Numerous studies have noted that, in overproductive deposits in the form of halos that outline hydrocarbon deposits, elevated concentrations of elements are established: Mi, Fe, Ti, Cu, Pb, Sn, V, Ni, Co, Si, Al, Ca, Ba, Sr, etc. Paragenetic associations of chemical elements, the nature of their relationship with neoformations, the sequence of deposition and selective confinement to different parts of productive sections are revealed. The multivalent and chalcophile elements Fe, Mi, Pb and Zn tend to precipitate in reducing media together with siderite and sulfides. Complexes of compounds with organic components form Cu, V, Ni and Co. In the presence of CO2, Ca, Ba and Sr, carbonates are intensively dissolved, turning into soluble hydrocarbons.
In other words, rocks containing hydrocarbons include a wide variety of compounds that actively influence the transformation of hydrocarbons at the stage of reservoir formation. During the development of deposits by thermal methods, many rock components can actively participate in chemical processes that provide an increase in the mobility of heavy oil or the destruction of kerogen in shale deposits.

2. At the Production Stage as Catalysts

The course of catalytic processes during thermal action on oil deposits has long been known. The term aquathermolysis itself provides for the important role of the minerals of the reservoir rock [16]. Aquathermolysis is considered as one of the methods of in situ upgrading of high-viscosity crude oil, along with in situ combustion, low-temperature oxidation and other methods, which are common for formation heating and injection of reagents and/or catalysts [16][17][18][19][20].
The catalytic participation of rock-forming minerals was studied on an oil sample from the Ashalcha field [21]. Physical modeling of the catalytic aquathermolysis of heavy oil with different chemical compositions has been performed. The processes were carried out at a temperature of 300 °C in the presence of kaolin (montmorillonite content 44%) and catalysts based on transition metal carboxylates (Fe, Co, Cu).
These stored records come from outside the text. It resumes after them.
-- ==== Sys2Proof/Machine/Weighbridge.lean ====
section
/-! DEFINITION. The Weighbridge (chapter 4): acceptance, fetch and order, checkpoints, control commands, completion. -/

namespace Sys2Proof.Machine

/-! ### Acceptance -/

/-- The next sequence number of a client (R108). -/
def nextSeq (n : Nat) : Nat := if n = 4294967295 then 1 else n + 1

/-- A master's CMDSUBMIT while the decision is outstanding: PENDING (Table 4-14). -/
def pendingWord : Word := pack [(61, 1, 1)]

/-- The outcome of a submission in CMDSUBMIT, unless the master's client changed since its commit (R104). -/
def writeSubmit (c : Chip) (a : Ask) (w : Word) : Chip :=
  if (mst c a.master).claim = some a.client ∧ (mst c a.master).submit = pendingWord then
    updM c a.master (fun s => { s with submit := w })
  else c

/-- A refusal (R107). -/
def refuseSubmit (c : Chip) (a : Ask) (reason : Nat) : Chip :=
  let c := writeSubmit c a (pack [(62, 1, 1), (52, 4, reason)])
  let c := { c with wb := { c.wb with clients := upd c.wb.clients a.client (fun v => { v with
    lastReason := reason, refused := true, refCount := satInc16 v.refCount, now := v.now ||| 2#3, refNow := v.refNow + 1 }) } }
  if reason = 4 then raiseR c (evAt c 67 a.master.val accCommit 1 0x40 (some a.client)) else c

/-- The journal location that a command takes: which free one is a free value of the model. [DESIGN CHOICE: log 6] -/
def chooseLoc (c : Chip) : Nat × Chip :=
  let l := freeLocs c
  (l.getD (Config.journalPlace c.wb.placeN % l.length) 0, { c with wb := { c.wb with placeN := c.wb.placeN + 1 } })

/-- The journal entry of an accepted command at location l with number n (R106, Table 4-18). -/
def newEntry (c : Chip) (a : Ask) (o : OpInfo) (l n : Nat) : Entry :=
  { loc := l, client := a.client, seq := n, state := .queued, ctrl := o.ctrl, kind := o.kind, commit := false,
    started := false, mark := .none, marker := none, resumed := false, redo := false, ckpt := 0, cause := .linkhold, status := 0,
    detail := 0, recovered := false, cmda := a.cmda, cmdb := a.cmdb, cmdc := a.cmdc, hosttag := a.w.truncate 32,
    acceptTick := c.tick, fetchTick := 0, commitTick := 0, ckTick := 0, holdTick := 0, holdLen := 0, result := 0, retireTick := 0 }

/-- An accepted command (R106): its sequence number, its journal entry and the reports of both. -/
def acceptSubmit (c : Chip) (a : Ask) (o : OpInfo) : Chip :=
  let n := nextSeq c.wb.clients[a.client].lastSeq
  let p := chooseLoc c
  let c := p.2
  let c := { c with wb := { c.wb with
    entries := c.wb.entries ++ [newEntry c a o p.1 n],
    clients := upd c.wb.clients a.client (fun v => { v with lastSeq := n, lastAccSeq := n, lastTag := a.w.truncate 32 }) } }
  writeSubmit c a (pack [(63, 1, 1), (60, 1, b2n o.ctrl), (32, 16, c.wb.epoch), (0, 32, n)])

/-- The reason with which a submission is refused, 0 if it is accepted (Table 4-2); args is the argument check of the
command's chapter. -/
def submitReason (c : Chip) (a : Ask) (args : Bool) : Nat :=
  let k := a.client
  let op := fld a.cmda 63 56
  let t := fld a.cmda 47 32
  if c.wb.halted || (c.wb.clients[k].mismatch && op ≠ 0x0A) then 5
  else match opInfo op with
    | none => 1
    | some o =>
      if (c.isN && lackedByN op t) || fld a.cmda 55 48 ≠ 0 || fld a.cmda 31 0 ≠ 0 || fld a.w 63 32 ≠ 0 ||
          !targetOk o.tgt t || !args || (c.pw.state = .minconfig && op ≠ 0x50) then 1
      else if !submitterOk c o.sub k t a.cmdb then 2
      else if c.wb.clients[k].mismatch then 0
      else if (if o.ctrl then decide (4 ≤ heldControl c k) else decide (64 ≤ heldNormal c k)) then 3
      else if (freeLocs c).isEmpty then 4
      else 0
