-- ==== Sys2Proof/Machine/FaultOps.lean ====
section
/-! DEFINITION. The warden's operations on the fault collector: FLTACK, FLTINJECT, FAULTPOLICY and SELFTEST (chapter 16),
with EVTACK, ALARMSTAT, LOCK and TESTKEY. -/

namespace Sys2Proof.Machine

/-- A commit of FLTACK (R463, R467, Table 16-14). -/
def commitFltack (c : Chip) (w : Word) : Chip :=
  let c := if bit w 63 then { c with flt := { c.flt with cap := { c.flt.cap with armed := true } } } else c
  let c := if bit w 62 then updSrc c (srcN (fld w 8 0)) ackSource else c
  if bit w 61 then { c with flt := { c.flt with srcs := c.flt.srcs.map ackSource } } else c

/-- A commit of FLTINJECT (R470, R471, Table 16-15). -/
def commitFltinject (c : Chip) (m : Mid) (w : Word) : Chip :=
  let n := srcN (fld w 8 0)
  let r := { faceEvent c n.val m accCommit 25 with forced := true }
  match fld w 63 62 with
  | 1 => raiseR c r
  | 2 => setForce c n true r
  | 3 => setForce c n false r
  | _ => c

/-- A commit of EVTACK by the client k (R469): an event that was raised in this tick stays (R44). -/
def commitEvtack (c : Chip) (k : Client) (w : Word) : Chip :=
  { c with flt := { c.flt with evtstat := upd c.flt.evtstat k (fun v => v &&& (~~~w ||| c.flt.evtNow[k])) } }

/-- A commit of EVTMASK by the client k (Table 16-18). -/
def commitEvtmask (c : Chip) (k : Client) (w : Word) : Chip :=
  { c with flt := { c.flt with evtmask := upd c.flt.evtmask k (fun _ => w) } }

/-- A commit of ALARMSTAT: W1C of PEND (Table 16-16), which stays where it was set in this tick (R44). -/
def commitAlarmstat (c : Chip) (w : Word) : Chip :=
  if bit w 63 && !c.flt.alarmNow then { c with flt := { c.flt with alarmPend := false } } else c

/-- A commit of LOCK: bits can only be set (R69). -/
def commitLock (c : Chip) (w : Word) : Chip :=
  { c with face := { c.face with trimlock := c.face.trimlock || bit w 1, testlock := c.face.testlock || bit w 0 } }

/-- A commit of TESTKEY (R70). -/
def commitTestkey (c : Chip) (m : Mid) (w : Word) : Chip :=
  if c.face.testlock then c
  else
    let k := fld w 15 0
    if k = 0x7E57 then { c with face := { c.face with keyTick := some c.tick } }
    else
      let ok := k = 0x0A11 && (match c.face.keyTick with | some t => decide (c.tick ≤ t + 16000) | none => false)
      let c1 := { c with face := { c.face with keyTick := none, testen := c.face.testen || ok } }
      if ok then raiseR c1 (faceEvent c 7 m accCommit 47) else c1

/-! ### FAULTPOLICY -/

/-- The last source of a FAULTPOLICY's range. -/
def policyLast (e : Entry) : Nat := targetOf e - 0x400 + fld e.cmdb 8 0

/-- The sources of a FAULTPOLICY's range (R474). -/
def policyRange (e : Entry) : List Src :=
  (List.range (fld e.cmdb 8 0 + 1)).filterMap (fun i => fin? 512 (targetOf e - 0x400 + i))

/-- A staged custom policy keeps R473 and R474. -/
def policyValid (c : Chip) (n : Src) : Bool :=
  let w := stg c (srcBase n)
  let t := stg c (srcBase n + 8)
  let noBlock := (srcBlock n).isNone || (c.isN && decide (288 ≤ n.val ∧ n.val < 416))
  let cls := polClass w
  !bit w 63 ||
  ((if isEnv n then decide (cls = 0 ∧ 1 ≤ polN w ∧ 1 ≤ fld w 31 16) else decide (1 ≤ cls)) &&
   decide (1 ≤ fld t 63 48 ∧ fld t 63 48 ≤ 10000 ∧ 1 ≤ fld t 47 32 ∧ fld t 47 32 ≤ 60000) &&
   !(noBlock && (bit w 50 || bit w 42)))

/-- Zero the window count of every source of a range whose N or W changes (R474). -/
def rewindow (old c : Chip) (l : List Src) : Chip :=
  l.foldl (fun c n =>
    if polN (polW old n) ≠ polN (polW c n) ∨ polWin (polW old n) ≠ polWin (polW c n) then
      updSrc c n (fun s => { s with wcount := 0 })
    else c) c

/-- The object addresses of a FAULTPOLICY's range. -/
def policyLo (e : Entry) : Nat := 0x06000000 + 0x40 * (targetOf e - 0x400)
/-- The end of that range. -/
def policyHi (e : Entry) : Nat := 0x06000000 + 0x40 * (policyLast e + 1)

/-- FAULTPOLICY executes (R474). -/
def faultPolicy (c : Chip) (e : Entry) : Chip :=
  let l := policyRange e
  if l.any (fun n => isFixed n && (stg c (srcBase n) ≠ 0 || stg c (srcBase n + 8) ≠ 0)) then refuseLate c e 0x0601
  else if l.any (fun n => !policyValid c n) then refuseLate c e 0x0602
  else doneS (rewindow c { c with mem := c.mem.applyBlock (policyLo e) (policyHi e) } l) e

/-- FAULTPOLICY with DEFAULT executes (R474). -/
def faultPolicyDefault (c : Chip) (e : Entry) : Chip :=
  doneS (rewindow c { c with mem := c.mem.zeroBlock (policyLo e) (policyHi e) } (policyRange e)) e

/-! ### SELFTEST -/

/-- SELFTEST, checkpoint 1 (Table 16-9): PINS only in CONFIG or while Benched. -/
def selftestStart (c : Chip) (e : Entry) : Chip × LStep :=
  if bit e.cmdb 3 && !(inConfig c || benched c) then (c, .final 1 stRefused 0x5401 0)
  else (updEntry c (keyOf e) (fun e => { e with result := 0 }), .pass 1)

/-- A part of SELFTEST fails: FAILED and the lowest failing source of the result word (Table 16-22). -/
def selftestFail (r : Word) (part : Nat) (src : Option Src) : Word :=
  let r1 := r ||| (1#64 <<< (48 + part))
  match src with
  | none => r1
  | some n =>
    if bit r 41 ∧ fld r 40 32 ≤ n.val then r1
    else (r1 &&& ~~~(0x1FF#64 <<< 32)) ||| (1#64 <<< 41) ||| (w64 n.val <<< 32)

/-- A later checkpoint of SELFTEST (Table 16-9, R483): fail says that the part just run failed, src its lowest failing
source. A part that is not selected cannot fail. -/
def selftestStep (c : Chip) (e : Entry) (fail : Bool) (src : Option Src) : Chip × LStep :=
  if 1 ≤ e.ckpt ∧ e.ckpt ≤ 4 then
    let part := e.ckpt - 1
    let r := if fail && bit e.cmdb part then selftestFail e.result part src else e.result
    (updEntry c (keyOf e) (fun e => { e with result := r }), .pass (e.ckpt + 1))
  else if e.ckpt = 5 then
    let failed := fld e.result 51 48 ≠ 0
    let res := e.result ||| (6#64 <<< 56)
    let c := { c with flt := { c.flt with selftest := res } }
    if failed then (raiseR c (evAt c 510 7 0 2 0x818 (some e.client)), .final 6 stFaulted 0x5402 e.result)
    else (c, .final 6 stDone 0 e.result)
  else (c, .none)

end Sys2Proof.Machine
end

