-- ==== Sys2Proof/Machine/Time.lean ====
section
/-! DEFINITION. Time: what the part does of its own in a tick, and how ticks pass before a command (R22, R142). -/

namespace Sys2Proof.Machine

/-- The step that a resumption starts counts from the tick before, whose commands and retirements gave it its slot (R22); after a wake,
from the tick of the wake. [DESIGN CHOICE: log 45] -/
def stepSince (c : Chip) (e : Entry) (tick : Nat) : Chip :=
  if e.cause = .sleep then c
  else updEntry c (keyOf e) (fun x => if x.state = .active ∧ x.ckTick = tick then { x with ckTick := tick - 1 } else x)

/-- Give free slots to resumed long operations, oldest first (R118, Table 4-19); one whose satellite is absent is held in
that tick (R137); one whose NEXT changed away is retired REFUSED_LATE (R96). A SCRUB takes no slot, and does not start while Benched
(R99). -/
def grantSlots (c : Chip) : Chip :=
  if serving c = false ∨ c.pw.sleepPending = true then c
  else
    c.wb.entries.foldl (fun (c : Chip) (e : Entry) =>
      if resumeTurn c e = false then c
      else if resumesOwned c e = false then refuseLate c e 0x0013
      else if (if opcodeOf e = 0x53 then !benched c else decide (slotsUsed c < 4)) then
        stepSince (resumeBlock (updEntry c (keyOf e) (fun e => { e with
          state := .active, mark := if e.mark = .resume then .none else e.mark, resumed := false })) (keyOf e)) e c.tick
      else c) c

/-- The level sources whose condition a block holds as a flag: they stand after a reset too (R485), and end with it. -/
def standingLevels (c : Chip) : Chip :=
  let c := (allFin 16).foldl (fun (c : Chip) (n : Fin 16) =>
    levelB (levelB (levelB c (100 + 8 * n.val) c.fe[n].calrefbad) (101 + 8 * n.val) c.trk[n].div) (418 + 4 * n.val) c.lp[n].checkfail) c
  let c := (allFin 24).foldl (fun (c : Chip) (o : Fin 24) =>
    levelB (levelB c (320 + 3 * o.val) (c.outs[o].trip && c.outs[o].rbBad)) (322 + 3 * o.val) c.outs[o].mismatch) c
  (allFin 8).foldl (fun (c : Chip) (a : Fin 8) =>
    levelB (levelB (levelB (levelB c (392 + 3 * a.val) (c.banks[a].trip && c.banks[a].rbBad)) (394 + 3 * a.val) c.banks[a].mismatch)
      (482 + 3 * a.val) c.ao[a].checkfail) (226 + 4 * a.val) (c.enc[a].st = .lagstop)) c

/-- What the blocks do of their own in one tick, each on what the others produced before it (R22): the blocks stand against
the direction in which values flow, so that a block acts before the ones that feed it. Outside the running states only the
analog outputs follow (Table 6-4). [DEDUCED: log 15] -/
def blocksRound (c : Chip) : Chip :=
  if serving c then
    let c := clearTrigs (loopTriggers c)
    let c := clearNotes (hopperState ((allFin 8).foldl aoState c))
    let c := if c.isN then c else (allFin 4).foldl wheelState c
    let c := (allFin 8).foldl encState (linkState ((allFin 4).foldl satState c))
    let c := (allFin 16).foldl trackState c
    standingLevels ((allFin 16).foldl superviseState c)
  else
    let c := (allFin 8).foldl aoState c
    clearTrigs (clearNotes { c with enc := c.enc.map (fun x => { x with benchhold := outputsHeld c }) })

/-- The collector's work of one tick: it processes the events that were raised before it (R466), the Bench decision reaches the
outputs 2 ticks after it (Table 1-2), and the block resets that are due begin; where it does not run, events are held (R495). -/
def collectorRound (c : Chip) : Chip :=
  if collectorRuns c then
    let l := c.raised
    let c := processAll { c with raised := [] } l c.tick
    let c := if c.benchNow && decide (c.flt.safeTick + 2 ≤ c.tick) then benchBlocks { c with benchNow := false } else c
    beginBlockResets c
  else holdRaised c

/-- One tick's own work of the part. -/
def round (c : Chip) : Chip := blocksRound (collectorRound (grantSlots (noteBalls c)))

/-- A wake completes in this tick (Table 6-7). -/
def wakeDue (c : Chip) : Bool :=
  c.pw.state = .sleep && (match c.pw.wakeAt with | some t => decide (t ≤ c.tick) | none => false)

/-- The part's own work of a tick in which no chip reset takes effect: a wake may complete, the submissions that are due are decided, and
every block and the collector take what the tick before left (R22). -/
def ownWork (c : Chip) : Chip :=
  let c := decideDue (if wakeDue c then wakeDone c else c)
  keep c (round c)

/-- What the part does of its own in a tick: a chip reset that is due takes effect, or its work of the tick runs.
[DEDUCED: log 15] -/
def settle (c : Chip) : Chip :=
  match c.chipReset with
  | some r => if r.tick ≤ c.tick then takeChipReset c r else ownWork c
  | none => ownWork c

/-! ### Time passes -/

/-- What was set in this tick is no longer new (R44); the data balls and nWAIT are released (R31, Table 2-2). [DESIGN CHOICE: log 63] -/
def clearNow (c : Chip) : Chip :=
  { c with
    face := { c.face with d := none, nwaitLow := false, masters := c.face.masters.map (fun m => { m with flagsNow := 0 }) },
    wb := { c.wb with clients := c.wb.clients.map (fun k => { k with now := 0, refNow := 0 }) },
    flt := { c.flt with evtNow := Vector.replicate 16 0, alarmNow := false } }

/-- n ticks of SYSCLK pass on the clocks alone (R142): TICK counts them, the watchdog counts down in the running states (R173),
and the journal work whose time has come is done: the entries whose 2 ticks have passed are written RETIRED (R115), the items of a
drain are retired (R92), and records that have waited 16 ticks are merged (R130). Off SYSCLK only LF_TICK moves TICK. [DESIGN CHOICE: log 12, 13] -/
def advance (c : Chip) (n : Nat) : Chip :=
  if onSysclk c then
    let c := clearNow { c with tick := c.tick + n }
    let c := if c.pw.wdEn && serving c then { c with pw := { c.pw with wdCount := c.pw.wdCount - n } } else c
    if serving c then keep c (mergeLate (drainItems (retireDue c))) else c
  else c

/-- One tick: TICK counts it, and the part does its own work of it. -/
def tickOnce (c : Chip) : Chip := if onSysclk c then settle (advance c 1) else c

/-- n ticks, each with the part's own work. -/
def ticks (c : Chip) (n : Nat) : Chip :=
  match n with
  | 0 => c
  | k + 1 => ticks (tickOnce c) k

/-- A rising edge of the 32.768 kHz oscillator, and the part's own work where TICK moves by it (R143). -/
def clockEdge (c : Chip) : Chip :=
  let d := lfTick c
  if d.tick = c.tick then d else settle (clearNow d)

/-- Within this many ticks everything that a command set off in the part has run its course (R22, Tables 1-2, 16-4). -/
def settleTicks : Nat := 16

/-- n ticks of SYSCLK pass: the part does its own work in the first of them, and thereafter nothing moves but the clocks, until
the next command. [DESIGN CHOICE: log 13; DEDUCED: log 15] -/
def passTicks (c : Chip) (n : Nat) : Chip :=
  if n ≤ settleTicks then ticks c n else advance (ticks c settleTicks) (n - settleTicks)

/-- The tick of the commit point of a fetched S or D command that nothing holds (R115): none for any other. -/
def commitTickOf (c : Chip) (e : Entry) : Option Nat :=
  if e.state = .active && !e.commit && e.kind ≠ .l && !execHeld c e && !(opcodeOf e = 0x0A && c.wb.factory.isSome) then
    some (e.fetchTick + commitLatest (opcodeOf e))
  else none

/-- The ticks that pass before a command: TICK does not go past the commit point of a fetched S or D command before that command has
executed (R115). [DESIGN CHOICE: log 24] -/
def ticksBefore (c : Chip) (dt : Nat) : Nat :=
  if serving c then
    c.wb.entries.foldl (fun n e => match commitTickOf c e with | some t => min n (t - c.tick) | none => n) dt
  else dt

end Sys2Proof.Machine
end

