-- ==== Sys2Proof/Machine/Step.lean ====
section
/-! DEFINITION. One step: the command at the front of the queue, or one tick of SYSCLK on an empty queue. -/

namespace Sys2Proof.Machine

/-- One tick with no command (R142). [DESIGN CHOICE: log 12] -/
def idle (s : State) : Host.Outcome State Fault Refusal := .next { s with chip := (lapse s 1).2, was := (lapse s 1).1 }

/-- Take the command at the front of the queue and execute it with the queue's rest. [DESIGN CHOICE: log 12] -/
def step (s : State) : Host.Outcome State Fault Refusal :=
  match s.pending with
  | [] => idle s
  | i :: rest => exec i { s with pending := rest }

/-- The state with the command that a word spells at the front of its queue. [DESIGN CHOICE: log 4] -/
def State.withFetchWord (s : State) (nbits w : Nat) : State :=
  match Sys2Proof.decodeTableWord nbits w with
  | some i => { s with pending := i :: s.pending }
  | none => s

end Sys2Proof.Machine
end

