/-! ### The fault collector (chapter 16) -/

/-- ESCALATION_DEADLINE (R461, R463), QUIET_PERIOD_END (R464), WINDOW_END (R458), COLLECTOR_SELF_CHECK (R482) and BLOCK_RESET_COMPLETE (R475):
the deadline of a CONTAINED source that no tick before has acknowledged escalates it, to FATAL and the Bench with ESCFATAL; a source that has
been quiet returns to OK, with EV01 to its owner where it was CONTAINED; a window that has passed is emptied; a failed self check makes S511
FATAL and Benches the part; a block reset whose length has passed ends. -/
def Obligations.CollectorTimersAct : Prop :=
  ∀ (s : State) (dt : Nat) (n : Src),
    let c := found s dt
    let x := c.flt.srcs[n]
    let src (f : Source → Source) : Chip := { c with flt := { c.flt with srcs := upd c.flt.srcs n f } }
    let quiet : Chip := src (fun x => { x with
      st := .ok, unack := false, pinhold := false, escalated := false, escrun := false, recov := min (x.recov + 1) 65535 })
    (collectorRuns c = true →
      (x.st = .contained → (looked s dt).flt.srcs[n].escrun = true → x.deadline ≤ c.tick → polEscReact (polW c n) = 0 →
        ∃ t : Chip, exec (.escalationDeadline dt n) s = .next (ended s dt t) ∧ t.flt.srcs[n].escrun = false ∧
          t.flt.srcs[n].escalated = true ∧ t.flt.srcs[n].unack = x.escrun ∧
          (bit (polW c n) 60 = false → t.flt.srcs[n].st = .contained ∧ t.flt.benched = c.flt.benched) ∧
          (bit (polW c n) 60 = true → t.flt.srcs[n].st = .fatal ∧ t.flt.benched = true ∧ t.flt.alarmPend = true) ∧
          ∀ m : Src, m ≠ n → t.flt.srcs[m] = c.flt.srcs[m]) ∧
      ((looked s dt).flt.srcs[n].escrun = false → exec (.escalationDeadline dt n) s = .next (ended s dt c)) ∧
      (asserted x n = false → x.quiet + polQuiet (timeW c n) ≤ c.tick → c.raised.any (fun r => r.src = n) = false →
        (x.st = .corrected → exec (.quietPeriodEnd dt n) s = .next (ended s dt quiet)) ∧
        (x.st = .contained → exec (.quietPeriodEnd dt n) s = .next (ended s dt (notify quiet (srcOwner c n) 1)))) ∧
      (x.wcount ≠ 0 → x.winTick + polWin (polW c n) ≤ c.tick →
        exec (.windowEnd dt n) s = .next (ended s dt (src (fun x => { x with wcount := 0 }))))) ∧
    (∃ t : Chip, exec (.collectorSelfCheck dt) s = .next (ended s dt t) ∧ t.flt.srcs[(511 : Src)].st = .fatal ∧ t.flt.mismatch = true ∧
      (c.flt.srcs[(511 : Src)].st ≠ .fatal → t.flt.benched = true ∧ t.flt.causeSrc = 511 ∧ t.flt.cause = 2) ∧
      ∀ m : Src, m ≠ 511 → t.flt.srcs[m] = c.flt.srcs[m]) ∧
    (∀ r : Block × Nat, serving c = true → c.flt.resets.find? (fun r => blockResetDue c r.1 r.2) = some r →
      ∃ t : Chip, exec (.blockResetComplete dt) s = .next (ended s dt t) ∧ t.flt.resets = c.flt.resets.filter (fun y => y.1 ≠ r.1) ∧
        t.pw = c.pw ∧ t.wb.entries.length = c.wb.entries.length)

/-! ### What reset leaves, and what every step keeps -/

/-- After reset, R45, R59, R69, R72, R78, R100, R112, R456 and Table 6-11: the part is in CONFIG with no command waiting, no claim, no entry in
the journal and every client's EPOCHLOST set, every object FREE, CL0 alone enabled with passcode 0, every source OK, both lock bits clear,
the object words canonical and all zero, no two masters acting as one client. -/
def Obligations.ResetLeavesThePart : Prop :=
  let s := State.reset
  s.pending = [] ∧ s.chip.pw.state = .config ∧ s.chip.wb.entries = [] ∧ s.chip.face.trimlock = false ∧ s.chip.face.testlock = false ∧
  (∀ m : Mid, (mst s.chip m).claim = none ∧ (mst s.chip m).flags = 0 ∧ (mst s.chip m).scratch = 0 ∧ (mst s.chip m).wrTag = none) ∧
  (∀ k : Client, s.chip.wb.clients[k].epochLost = true ∧ s.chip.wb.clients[k].lastSeq = 0 ∧
    (s.chip.own.prov[k].enabled = true ↔ k = 0) ∧ s.chip.own.prov[k].passcode = 0) ∧
  (∀ i : ObjIx, (ownE s.chip i).st = .free) ∧ (∀ n : Src, s.chip.flt.srcs[n].st = .ok) ∧
  (∀ a : Nat, act s.chip a = 0 ∧ stg s.chip a = 0 ∧ liveW s.chip a = 0) ∧ Canonical s ∧ ClaimsApart s
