@[simp] theorem decideDue_isN (c : Chip) : (decideDue c).isN = c.isN := rfl
@[simp] theorem decideDue_tick (c : Chip) : (decideDue c).tick = c.tick := rfl
@[simp] theorem decideDue_own (c : Chip) : (decideDue c).own = c.own := rfl
@[simp] theorem decideDue_mem (c : Chip) : (decideDue c).mem = c.mem := rfl
@[simp] theorem wakeDone_isN (c : Chip) : (wakeDone c).isN = c.isN := rfl
@[simp] theorem wakeDone_tick (c : Chip) : (wakeDone c).tick = c.tick := rfl
@[simp] theorem wakeDone_own (c : Chip) : (wakeDone c).own = c.own := rfl
@[simp] theorem wakeDone_mem (c : Chip) : (wakeDone c).mem = c.mem := rfl
@[simp] theorem wakeDone_face (c : Chip) : (wakeDone c).face = c.face := rfl

/-- The part's own work of a tick moves no object, writes no word, and changes the Face only by deciding submissions. -/
theorem ownWork_fixed (c : Chip) :
    (ownWork c).isN = c.isN ∧ (ownWork c).tick = c.tick ∧ (ownWork c).own = c.own ∧ (ownWork c).mem = c.mem ∧
    (ownWork c).face = (decideDue (if wakeDue c then wakeDone c else c)).face := by
  unfold ownWork
  split <;> exact ⟨rfl, rfl, rfl, rfl, rfl⟩

/-- What the part does of its own in a tick keeps the variant, TICK, the ownership map and the object words. -/
theorem settle_fixed (c : Chip) :
    (settle c).isN = c.isN ∧ (settle c).tick = c.tick ∧ (settle c).own = c.own ∧ (settle c).mem = c.mem := by
  have w := ownWork_fixed c
  unfold settle
  split
  · split
    · rename_i r _ _
      have t := takeChipReset_fixed c r
      exact ⟨t.1, t.2.1, t.2.2.1, t.2.2.2.1⟩
    · exact ⟨w.1, w.2.1, w.2.2.1, w.2.2.2.1⟩
  · exact ⟨w.1, w.2.1, w.2.2.1, w.2.2.2.1⟩

@[simp] theorem settle_isN (c : Chip) : (settle c).isN = c.isN := (settle_fixed c).1
@[simp] theorem settle_tick (c : Chip) : (settle c).tick = c.tick := (settle_fixed c).2.1
@[simp] theorem settle_own (c : Chip) : (settle c).own = c.own := (settle_fixed c).2.2.1
@[simp] theorem settle_mem (c : Chip) : (settle c).mem = c.mem := (settle_fixed c).2.2.2

/-! ### Time -/

/-- The passing of n ticks on the clocks moves TICK and nothing of the variant, the map and the words. -/
theorem advance_fixed (c : Chip) (n : Nat) :
    (advance c n).isN = c.isN ∧ (advance c n).own = c.own ∧ (advance c n).mem = c.mem ∧
    (advance c n).tick = if onSysclk c then c.tick + n else c.tick := by
  unfold advance
  split
  · dsimp only
    split <;> split <;> exact ⟨rfl, rfl, rfl, rfl⟩
  · exact ⟨rfl, rfl, rfl, rfl⟩

@[simp] theorem advance_isN (c : Chip) (n : Nat) : (advance c n).isN = c.isN := (advance_fixed c n).1
@[simp] theorem advance_own (c : Chip) (n : Nat) : (advance c n).own = c.own := (advance_fixed c n).2.1
@[simp] theorem advance_mem (c : Chip) (n : Nat) : (advance c n).mem = c.mem := (advance_fixed c n).2.2.1
theorem advance_tick (c : Chip) (n : Nat) : (advance c n).tick = if onSysclk c then c.tick + n else c.tick := (advance_fixed c n).2.2.2

/-- The clocks change no master's claim. -/
@[simp] theorem advance_claim (c : Chip) (n : Nat) (m : Mid) : (mst (advance c n) m).claim = (mst c m).claim := by
  unfold advance
  split
  · have h : ∀ v : Vector Master 4, ((v.map (fun x : Master => { x with flagsNow := 0 }))[m]).claim = v[m].claim := by
      intro v
      simp only [Fin.getElem_fin, Vector.getElem_map]
    dsimp only
    split <;> split <;> exact h _
  · rfl

theorem tickOnce_fixed (c : Chip) :
    (tickOnce c).isN = c.isN ∧ (tickOnce c).own = c.own ∧ (tickOnce c).mem = c.mem ∧
    (tickOnce c).tick = if onSysclk c then c.tick + 1 else c.tick := by
  unfold tickOnce
  split
  · rename_i h
    simp only [settle_isN, settle_own, settle_mem, settle_tick, advance_isN, advance_own, advance_mem, advance_tick, h, if_true, and_self]
  · exact ⟨rfl, rfl, rfl, rfl⟩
The process medium was a mixture of carbon dioxide and water vapor. Distinctive features of hydrothermal–catalytic conversion of various types of oil were evaluated by fractional, structural-group, microelement composition and change in the H:C ratio. These variations are due to the initial properties of crude oil and the degree of activation of C-C, C-N, C-O and C-S bond destruction reactions, leading to different levels of increase in the content of saturated fractions and a decrease in the content of resins and asphaltenes. The thermal analysis method was used to evaluate the oil content on the rock before and after the experiments. The high molecular weight components of naphthenic aromatic oil type B2 showed a greater adsorption capacity for rocks compared to oil type A1. Therefore, the adsorption of catalyst components on rocks is also greater [22], as shown by the effect of montmorillonite, kaolinite, quartz, calcite, etc., on the change in the molecular weight of asphaltenes in heavy oils from various fields during aquathermolysis [23].
The process of aquathermolysis has been studied for the kerogen-containing Domanik rock. Fragments of kerogen fall into the fraction of aromatic hydrocarbons. Thermal action changes the ratio of ortho-, para- and meta-isomers of alkyltoluenes. The content of heavy aromatic hydrocarbons increases with increasing temperature, and the ratio of kerogen macroelements changes under the influence of thermal exposure, which is an indicator of the process of maturation of organic matter [24].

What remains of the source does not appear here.